So in any of the above circumstances, the questions often asked are ‘what impact will it have?’ and ‘how will I know it’s delivering what it says on the tin?’ And let’s face it, with many digital products the ‘tin’ is often shiny and appealing. It’s really great that product makers want to capture their audience with something visually as well as functionally appealing. If the students seem to be happy spending time using it, that’s a positive start. But it is definitely not enough.

Nor is qualitative ‘feedback’ alone sufficient. Hearing about products and solutions from happy colleagues and peers is definitely valuable and should form part of the choice-making mix. But edtech can and must offer more.

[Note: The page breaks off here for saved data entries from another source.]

/-! ### The held path -/

theorem State.heldCanGo_iff :
    s.heldCanGo = true ↔ (∃ r : Fin 8, s.hrt.eligible r = true) ∧ ∃ tag, s.isu.lowestFreeTag = some tag := by
  simp [State.heldCanGo, Option.isSome_iff_exists]

theorem State.issue_eq {g : Grant} {tag : Fin 32} {e : Fin 16} {h : Held} (hg : grant s.hrt s.isu = some g)
    (htag : s.isu.lowestFreeTag = some tag) (hc : s.hrt.candidate g.requester = some (e, h)) :
    s.issue = s.issueTo g tag e h := by
  simp only [State.issue, hg, htag, hc]

theorem requestFrame_eq (n : BitVec 7) (tag : Fin 32) (h : Held) :
    requestFrame n tag h = withCrc
      (match h.kind with
        | .read => [byte0 2 (0#2 ++ h.segment), numberByte n, tagByte tag, sizeByte h.size] ++ addressBytes h.remote
        | .hwrite data =>
          [byte0 3 (0#2 ++ h.segment), numberByte n, tagByte tag, sizeByte h.size] ++ addressBytes h.remote ++ data) := by
  cases hk : h.kind <;> simp only [requestFrame, hk]

/-- Settles O48: an eligible requester gives a grant, the granted requester a candidate, and a FREE tag the lowest one. -/
theorem newFrameSlotOfTheHeldPath : Obligations.NewFrameSlotOfTheHeldPath := by
  intro s hreset hl hnk hak hpass hroom hheld hpolicy
  obtain ⟨⟨r, hr⟩, tag, htag⟩ := State.heldCanGo_iff.mp hheld
  obtain ⟨g, hg⟩ : ∃ g, grant s.hrt s.isu = some g := Option.ne_none_iff_exists'.mp fun hnone =>
    absurd (hr.symm.trans (grant_eq_none_iff.mp hnone r)) (by decide)
  have heligible := ((arbiterGrantsTheNextEligibleMember s.hrt s.isu).2 g hg).1
  obtain ⟨e, h, hc, hphase⟩ := Hrt.eligible_iff.mp heligible
  obtain ⟨he, hrequester, -, holdest⟩ := Hrt.candidate_some hc
  obtain ⟨⟨hfree, hbelow⟩, hlowest⟩ := Isu.lowestFreeTag_eq_some.mp htag
  refine ⟨g, e, h, tag, _, hg, he, hrequester, hphase, holdest, hfree, hbelow,
    fun u hu hfree' => hlowest u hu ⟨hfree', Nat.lt_trans hu hbelow⟩, rfl, ?_⟩
  rw [exec_newFrameSlot_offered hreset ⟨hl, hnk, hak, hpass⟩ hroom, State.newFrameSlot_of_held hheld hpolicy,
    State.issue_eq (g := g) (tag := tag) (e := e) (h := h)]
  case hg => exact hg
  case htag => exact htag
  case hc => exact hc
  rw [State.issueTo, State.sendNew, Ltx.takeIn_eq, requestFrame_eq, Hrt.issue, Hrt.setHeld_of_some (h := h)]
  case he => exact he
  rfl

/-! ### Control frames and the replay pass -/

theorem exec_sendNk_due (hreset : s.resetN = true) (hl : s.ltc.link = .active) {n : BitVec 7}
    (hnk : s.ltx.nkDue = some n) :
    exec .sendNk s = .next ({ s with ltx := { s.ltx with nkDue := none } }.send (nkFrame n)) := by
  have choice : s.activeChoice = some (.nk n) := by rw [State.activeChoice, if_pos hl, Ltx.choice, hnk]
  rw [exec_sendNk, execSendNk, State.powered_high hreset]
  simp only [choice]

theorem exec_sendAk_due (hreset : s.resetN = true) (hl : s.ltc.link = .active) (hnk : s.ltx.nkDue = none)
    (hak : s.ltx.akDue = true) :
    exec .sendAk s = .next
      ({ s with
          ltx := { s.ltx with akDue := false }
          lrx := { s.lrx with coalescing := 0, ackDelayTimer := none } }.send (akFrame s.lrx.lastGood)) := by
  have choice : s.activeChoice = some .ak := by
    rw [State.activeChoice, if_pos hl, Ltx.choice, hnk]
    simp only [hak, if_true]
  rw [exec_sendAk, execSendAk, State.powered_high hreset, if_pos choice]

theorem exec_replayPassResend_running (hreset : s.resetN = true) (hl : s.ltc.link = .active) (hnk : s.ltx.nkDue = none)
    (hak : s.ltx.akDue = false) {p : BitVec 7} (hpass : s.ltx.pass = some p) :
    exec .replayPassResend s = .next (s.resend p) := by
  have choice : s.activeChoice = some (.resend p) := by
    rw [State.activeChoice, if_pos hl, Ltx.choice, hnk]
    simp only [hak, hpass, Bool.false_eq_true, if_false]
  rw [exec_replayPassResend, execReplayPassResend, State.powered_high hreset]
  simp only [choice]

/-- The frame at the pass position goes out, and the position moves on (R108). -/
theorem State.resend_of_split {old rest : List SentFrame} {f : SentFrame} (hb : s.ltx.buffer = old ++ f :: rest)
    (hold : ∀ g ∈ old, g.number ≠ f.number) :
    s.resend f.number =
      { s with
        ltx := { s.ltx with
          pass := rest.head?.map SentFrame.number
          replayTimer := if rest = [] then some (s.ltx.replayInterval.toNat * 4) else s.ltx.replayTimer }
        tx := .frame f.bytes } := by
  have left : s.ltx.buffer.dropWhile (fun g => g.number != f.number) = f :: rest := by
    rw [hb, List.dropWhile_append_of_pos fun g hg => bne_iff_ne.mpr (hold g hg), List.dropWhile_cons_of_neg (by simp)]
  cases rest with
  | nil =>
    simp only [State.resend, left]
    rfl
  | cons g rest =>
    simp only [State.resend, left]
    rfl

/-! ### Training frames -/

theorem exec_sendSk_seek (hreset : s.resetN = true) (hl : s.ltc.link = .seek) :
    exec .sendSk s = .next (s.send (skFrame s.ltc.current)) :=
  (State.powered_high hreset _).trans (congrArg _ (if_pos hl))

theorem exec_sendAl_align (hreset : s.resetN = true) (hl : s.ltc.link = .align) :
    exec .sendAl s =
      .next ({ s with ltx := { s.ltx with alignIndex := s.ltx.alignIndex + 1 } }.send (alFrame s.ltx.alignIndex)) :=
  (State.powered_high hreset _).trans (congrArg _ (if_pos hl))

theorem exec_sendPm_exchange (hreset : s.resetN = true) (hl : s.ltc.link = .exchange) :
    exec .sendPm s = .next (s.send (pmFrame s.ltc.ourSession s.ltc.current 0 0)) :=
  (State.powered_high hreset _).trans (congrArg _ (if_pos hl))

/-- A grade in two bits, as the byte of a frame that holds it. -/
def gradeByte (g : Grade) : Byte := 0#6 ++ gradeBits g

theorem byte0_skGrade : ∀ g : Grade, byte0 0xC (0#2 ++ gradeBits g) = 0xC0 + gradeByte g := by
  intro g
  cases g <;> decide

theorem byte0_pmSession : ∀ n : BitVec 4, byte0 0xE n = 0xE0 + n.setWidth 8 := by decide

theorem numberByte_eq : ∀ n : BitVec 7, numberByte n = n.setWidth 8 := by decide

/-- Settles O50: the transmit choice leads to each control frame, and the link state to each training frame. -/
theorem controlReplayedAndTrainingFramesSent : Obligations.ControlReplayedAndTrainingFramesSent := by
  refine ⟨fun s hreset hl => ⟨fun n hnk => ?nk, fun hnk hak => ?ak, fun hnk hak old rest f hb hpass hold => ?resend⟩,
    fun s grade hreset hgrade => ?training⟩
  case nk =>
    rw [exec_sendNk_due hreset hl hnk, nkFrame, numberByte_eq]
    rfl
  case ak =>
    rw [exec_sendAk_due hreset hl hnk hak, akFrame, numberByte_eq]
    rfl
  case resend => rw [exec_replayPassResend_running hreset hl hnk hak hpass, State.resend_of_split hb hold]
  case training =>
    obtain rfl : grade = gradeByte s.ltc.current := by
      rcases hgrade with ⟨hg, rfl⟩ | ⟨hg, rfl⟩ | ⟨hg, rfl⟩ | ⟨hg, rfl⟩ <;> (rw [hg]; rfl)
    refine ⟨fun hl => ?_, fun hl => ?_, fun hl => ?_, fun hl => State.powered_of_same (if_neg hl),
      fun hl => State.powered_of_same (if_neg hl), fun hl => State.powered_of_same (if_neg hl)⟩
    · rw [exec_sendSk_seek hreset hl, skFrame, byte0_skGrade]
      rfl
    · rw [exec_sendAl_align hreset hl]
      rfl
    · rw [exec_sendPm_exchange hreset hl, pmFrame, byte0_pmSession]
      rfl

end Sys2Proof.Machine
end

section
/-! SUPPORT. What the registers show: the fields of Table 9-3 side by side, with zeros between them. -/

namespace Sys2Proof.Machine

variable {s : State}

/-! ### Fields side by side -/

/-- Two fields side by side are the lower one and, above it, the upper one. -/
@[simp] theorem place_append {v w : Nat} (lo : Nat) (x : BitVec w) (y : BitVec v) :
    place lo (no_index (x ++ y)) = place lo y ||| place (lo + v) x := by
  apply BitVec.eq_of_getLsbD_eq
  intro i hi
  rw [BitVec.getLsbD_or, getLsbD_place, getLsbD_place, getLsbD_place, BitVec.getLsbD_append]
  by_cases hlo : lo ≤ i
  · by_cases hv : i - lo < v
    · have above : ¬ lo + v ≤ i := by omega
      simp [hi, hlo, hv, above]
    · have above : lo + v ≤ i := by omega
      simp [hi, hlo, hv, above, Nat.sub_sub, BitVec.getLsbD_of_ge y (i - lo) (Nat.not_lt.mp hv)]
  · have above : ¬ lo + v ≤ i := by omega
    simp [hlo, above]

@[simp] theorem place_zeros (lo k : Nat) : place lo 0#k = 0#32 := by
  rw [place, BitVec.setWidth_zero, BitVec.zero_shiftLeft]

@[simp] theorem placeNat_eq_place (lo w n : Nat) : placeNat lo w n = place lo (BitVec.ofNat w n) := rfl

@[simp] theorem flagBit_eq_ofBool (b : Bool) : flagBit b = BitVec.ofBool b := rfl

With the current availability of data, it’s almost unforgivable if products don’t enable teachers to understand the efficacy of what they are about to use. After all, beyond the financial return, these products (and their makers) are benefiting from time-poor teachers offering valuable insights. They also thrive on the commitment and enthusiasm of young ‘end-users’, providing them with hugely valuable ‘engagement stats’. This should be shared with purchasers.

What’s more, getting a genuine evaluation process in place, as a norm, is a win-win for everyone. The teacher can rest easy that they’ve made a good decision, that the students they care about are being well-served, and that parents can also be well-informed and reassured. Meanwhile, the product maker gets to see what’s effective and what is less so and focus their development on continuous improvement.

So what kind of things can teachers look for in order to be better informed before making a decision? How can they rephrase the more general query — ‘ but … does it work?’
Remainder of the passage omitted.